What You Can Say In A Gun-Control Debate

People drive a cart through the scene of a mass shooting at a music festival on the Las Vegas Strip, Monday, Oct. 2, 2017, in Las Vegas. (AP Photo/John Locher)

If you haven’t already been cornered by a “woke” friend or coworker, trust me, it’s coming.

Brian Doherty at Reason.com has your back when someone starts in on you with the whole “how can you sleep at night” routine. Read the whole piece so you’re ready:

“To resist an instant call to more or tougher gun laws or enforcement in the wake of terrors like Vegas, you need to understand it is not only that existing laws and regulations will not reliably prevent such crimes as long as guns exist. All the new or expanded national gun control laws advocated as sensible and necessary would have had no effect on horrible crimes such as occurred in Las Vegas…

And this:

“Despite Nevada’s much-discussed “loose” or “lax” gun laws, over the course of the three years prior to 2017, rifles were used in murders four known times in the state, according to the FBI’s Uniform Crime report.

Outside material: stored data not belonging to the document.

theorem execLockedRotorTimeout_inv {s : State} (h0 : s.Inv) : OutInv (execLockedRotorTimeout s) := by
  unfold execLockedRotorTimeout
  repeat' first
    | with_reducible assumption
    | with_reducible apply State.failAttempt_inv
    | with_reducible apply OutInv.next
    | with_reducible apply OutInv.fault
    | with_reducible apply OutInv.refused
    | with_reducible apply foldl_inv
    | (with_reducible intro _)
    | (with_reducible apply State.Inv.ofParts; with_reducible refine State.Inv.parts ?_; with_reducible assumption)
    | (extract_lets +onlyGivenNames x; clear_value (hx : x = _); refine (fun hw : x.Inv => ?_) ((congrArg State.Inv hx).mpr ?_); clear hx)
    | (fail_if_no_progress extract_lets +onlyGivenNames x)
    | (with_reducible refine PairInv.use (by assumption) ?_)
    | (with_reducible refine OptPairInv.use (by assumption) ?_)
    | (with_reducible refine OptInv.use (by assumption) ?_)
    | (with_reducible refine ExInv.use (by assumption) ?_)
    | (with_reducible refine OutInv.use (by assumption) ?_)
    | split
    | (with_reducible apply State.Inv.ofParts; (first | rw [List.length_map] | rw [List.length_modify] | rw [List.length_set] | rw [List.length_mapIdx]); with_reducible refine State.Inv.parts ?_; with_reducible assumption)
    | (clear_value x; split)
    | (clear_value *; split)
    | (with_reducible apply PairInv.mk)
    | (with_reducible refine Eq.symm ?_; rfl)
    | (simp only [State.Inv.mk_iff]; refine State.Inv.parts ?_)
    | (simp only [List.length_map, List.length_modify, List.length_set])

theorem execLockedRotorRetry_inv {s : State} (h0 : s.Inv) : OutInv (execLockedRotorRetry s) := by
  unfold execLockedRotorRetry
  repeat' first
    | with_reducible assumption
    | with_reducible apply State.spinUpSurge_inv
    | with_reducible apply OutInv.next
    | with_reducible apply OutInv.fault
    | with_reducible apply OutInv.refused
    | with_reducible apply foldl_inv
    | (with_reducible intro _)
    | (with_reducible apply State.Inv.ofParts; with_reducible refine State.Inv.parts ?_; with_reducible assumption)
    | (extract_lets +onlyGivenNames x; clear_value (hx : x = _); refine (fun hw : x.Inv => ?_) ((congrArg State.Inv hx).mpr ?_); clear hx)
    | (fail_if_no_progress extract_lets +onlyGivenNames x)
    | (with_reducible refine PairInv.use (by assumption) ?_)
    | (with_reducible refine OptPairInv.use (by assumption) ?_)
    | (with_reducible refine OptInv.use (by assumption) ?_)
    | (with_reducible refine ExInv.use (by assumption) ?_)
    | (with_reducible refine OutInv.use (by assumption) ?_)
    | split
    | (with_reducible apply State.Inv.ofParts; (first | rw [List.length_map] | rw [List.length_modify] | rw [List.length_set] | rw [List.length_mapIdx]); with_reducible refine State.Inv.parts ?_; with_reducible assumption)
    | (clear_value x; split)
    | (clear_value *; split)
    | (with_reducible apply PairInv.mk)
    | (with_reducible refine Eq.symm ?_; rfl)
    | (simp only [State.Inv.mk_iff]; refine State.Inv.parts ?_)
    | (simp only [List.length_map, List.length_modify, List.length_set])

theorem execSpinUpTimeLimit_inv {s : State} (h0 : s.Inv) : OutInv (execSpinUpTimeLimit s) := by
  unfold execSpinUpTimeLimit
  repeat' first
    | with_reducible assumption
    | with_reducible apply State.failAttempt_inv
    | with_reducible apply OutInv.next
    | with_reducible apply OutInv.fault
    | with_reducible apply OutInv.refused
    | with_reducible apply foldl_inv
    | (with_reducible intro _)
    | (with_reducible apply State.Inv.ofParts; with_reducible refine State.Inv.parts ?_; with_reducible assumption)
    | (extract_lets +onlyGivenNames x; clear_value (hx : x = _); refine (fun hw : x.Inv => ?_) ((congrArg State.Inv hx).mpr ?_); clear hx)
    | (fail_if_no_progress extract_lets +onlyGivenNames x)
    | (with_reducible refine PairInv.use (by assumption) ?_)
    | (with_reducible refine OptPairInv.use (by assumption) ?_)
    | (with_reducible refine OptInv.use (by assumption) ?_)
    | (with_reducible refine ExInv.use (by assumption) ?_)
    | (with_reducible refine OutInv.use (by assumption) ?_)
    | split
    | (with_reducible apply State.Inv.ofParts; (first | rw [List.length_map] | rw [List.length_modify] | rw [List.length_set] | rw [List.length_mapIdx]); with_reducible refine State.Inv.parts ?_; with_reducible assumption)
    | (clear_value x; split)
    | (clear_value *; split)
    | (with_reducible apply PairInv.mk)
    | (with_reducible refine Eq.symm ?_; rfl)
    | (simp only [State.Inv.mk_iff]; refine State.Inv.parts ?_)
    | (simp only [List.length_map, List.length_modify, List.length_set])

theorem execSpindleRetry_inv {a0 : Requester} {s : State} (h1 : s.Inv) : OutInv (execSpindleRetry a0 s) := by
  unfold execSpindleRetry
  repeat' first
    | with_reducible assumption
    | with_reducible apply State.writeVia_inv
    | with_reducible apply State.leaveFailed_inv
    | with_reducible apply OutInv.next
    | with_reducible apply OutInv.fault
    | with_reducible apply OutInv.refused
    | with_reducible apply ExInv.ok
    | with_reducible apply ExInv.error
    | with_reducible apply foldl_inv
    | (with_reducible intro _)
    | (with_reducible apply State.Inv.ofParts; with_reducible refine State.Inv.parts ?_; with_reducible assumption)
    | (extract_lets +onlyGivenNames x; clear_value (hx : x = _); refine (fun hw : x.Inv => ?_) ((congrArg State.Inv hx).mpr ?_); clear hx)
    | (fail_if_no_progress extract_lets +onlyGivenNames x)
    | (with_reducible refine PairInv.use (by assumption) ?_)
    | (with_reducible refine OptPairInv.use (by assumption) ?_)
    | (with_reducible refine OptInv.use (by assumption) ?_)
    | (with_reducible refine ExInv.use (by assumption) ?_)
    | (with_reducible refine OutInv.use (by assumption) ?_)
    | split
    | (with_reducible apply State.Inv.ofParts; (first | rw [List.length_map] | rw [List.length_modify] | rw [List.length_set] | rw [List.length_mapIdx]); with_reducible refine State.Inv.parts ?_; with_reducible assumption)
    | (clear_value x; split)
    | (clear_value *; split)
    | (with_reducible apply PairInv.mk)
    | (with_reducible refine Eq.symm ?_; rfl)
    | (simp only [State.Inv.mk_iff]; refine State.Inv.parts ?_)
    | (simp only [List.length_map, List.length_modify, List.length_set])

“Nevada’s figures, though, show an unusually large number of gun murders where the type of gun used is unknown. But if you presume the ratio of handgun to rifle murders is similar for known and unknown gun type, you should add 20 more rifle murders, for a total of 24 in the three-year period. That larger number represents 4 percent of total murders in Nevada over that three-year period. For some context, killers used hands or fists to murder 25 times during that same period.

“With its “lax” gun laws, Nevada saw 67 percent of its murders committed with a gun last year. That is one percentage point lower than the 68 percent for the country as a whole in 2016.” 

Gun confiscation, although a longtime lefty fantasy, would be a “recipe for disaster”, notes Doherty. One big reason: the numerous and perilous confrontations between police (the confiscators) and communities in our country that already mistrust them. No one should wish for that scenario.

The public policy solution for evil likely does not exist, or at least not yet. Gun confiscation is not it.